= Beginning of Section =
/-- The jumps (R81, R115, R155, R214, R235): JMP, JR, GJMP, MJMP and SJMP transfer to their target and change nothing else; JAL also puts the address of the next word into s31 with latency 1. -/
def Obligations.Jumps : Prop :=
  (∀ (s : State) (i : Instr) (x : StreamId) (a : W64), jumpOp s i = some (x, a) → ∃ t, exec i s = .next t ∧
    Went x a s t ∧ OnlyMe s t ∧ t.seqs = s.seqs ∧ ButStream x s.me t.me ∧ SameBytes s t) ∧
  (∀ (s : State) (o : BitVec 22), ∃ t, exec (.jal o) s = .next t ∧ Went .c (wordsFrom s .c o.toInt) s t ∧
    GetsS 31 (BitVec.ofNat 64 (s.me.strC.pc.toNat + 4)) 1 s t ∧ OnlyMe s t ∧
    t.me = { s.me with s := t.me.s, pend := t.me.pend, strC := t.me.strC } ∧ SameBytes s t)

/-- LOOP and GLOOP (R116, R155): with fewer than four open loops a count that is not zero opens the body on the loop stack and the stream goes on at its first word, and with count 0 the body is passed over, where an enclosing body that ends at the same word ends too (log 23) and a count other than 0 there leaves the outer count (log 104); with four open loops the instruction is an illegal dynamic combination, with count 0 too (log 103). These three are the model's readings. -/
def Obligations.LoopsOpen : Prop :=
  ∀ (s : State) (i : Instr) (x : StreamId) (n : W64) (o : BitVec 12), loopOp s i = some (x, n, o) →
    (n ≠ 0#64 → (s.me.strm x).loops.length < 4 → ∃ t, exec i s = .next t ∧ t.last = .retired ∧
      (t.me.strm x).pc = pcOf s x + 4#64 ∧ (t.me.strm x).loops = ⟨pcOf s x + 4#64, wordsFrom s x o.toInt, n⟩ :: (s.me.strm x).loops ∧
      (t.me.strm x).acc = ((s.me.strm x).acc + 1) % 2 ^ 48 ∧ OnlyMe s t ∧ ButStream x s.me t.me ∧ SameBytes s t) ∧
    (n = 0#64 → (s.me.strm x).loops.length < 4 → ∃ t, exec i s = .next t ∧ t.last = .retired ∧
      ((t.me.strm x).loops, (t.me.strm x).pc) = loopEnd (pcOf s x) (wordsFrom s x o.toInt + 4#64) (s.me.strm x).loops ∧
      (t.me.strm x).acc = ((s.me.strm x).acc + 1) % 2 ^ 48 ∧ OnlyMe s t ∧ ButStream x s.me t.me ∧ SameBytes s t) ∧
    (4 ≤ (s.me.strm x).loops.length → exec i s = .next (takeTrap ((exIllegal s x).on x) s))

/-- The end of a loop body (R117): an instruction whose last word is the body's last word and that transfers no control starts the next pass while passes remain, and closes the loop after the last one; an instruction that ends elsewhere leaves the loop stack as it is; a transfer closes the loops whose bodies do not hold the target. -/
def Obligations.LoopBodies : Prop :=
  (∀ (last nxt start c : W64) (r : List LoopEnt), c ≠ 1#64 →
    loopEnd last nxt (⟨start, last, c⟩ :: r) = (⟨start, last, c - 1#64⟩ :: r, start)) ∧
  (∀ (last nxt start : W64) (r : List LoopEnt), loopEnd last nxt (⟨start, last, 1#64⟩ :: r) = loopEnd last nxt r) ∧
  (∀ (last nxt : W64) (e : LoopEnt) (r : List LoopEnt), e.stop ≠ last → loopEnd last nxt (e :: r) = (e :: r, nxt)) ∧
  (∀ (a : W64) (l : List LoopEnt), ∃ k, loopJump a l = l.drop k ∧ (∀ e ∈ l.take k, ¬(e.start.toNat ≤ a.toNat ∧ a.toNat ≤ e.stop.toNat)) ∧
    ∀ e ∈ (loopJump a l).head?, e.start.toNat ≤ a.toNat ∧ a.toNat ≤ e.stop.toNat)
= End of Section =
### Aim of the task
The answer should contain nothing except the lines from the one with "(∀ (last nxt : W64)" to the end of the material above, each given again exactly.

### Reply to the task
  (∀ (last nxt : W64) (e : LoopEnt) (r : List LoopEnt), e.stop ≠ last → loopEnd last nxt (e :: r) = (e :: r, nxt)) ∧
  (∀ (a : W64) (l : List LoopEnt), ∃ k, loopJump a l = l.drop k ∧ (∀ e ∈ l.take k, ¬(e.start.toNat ≤ a.toNat ∧ a.toNat ≤ e.stop.toNat)) ∧
    ∀ e ∈ (loopJump a l).head?, e.start.toNat ≤ a.toNat ∧ a.toNat ≤ e.stop.toNat)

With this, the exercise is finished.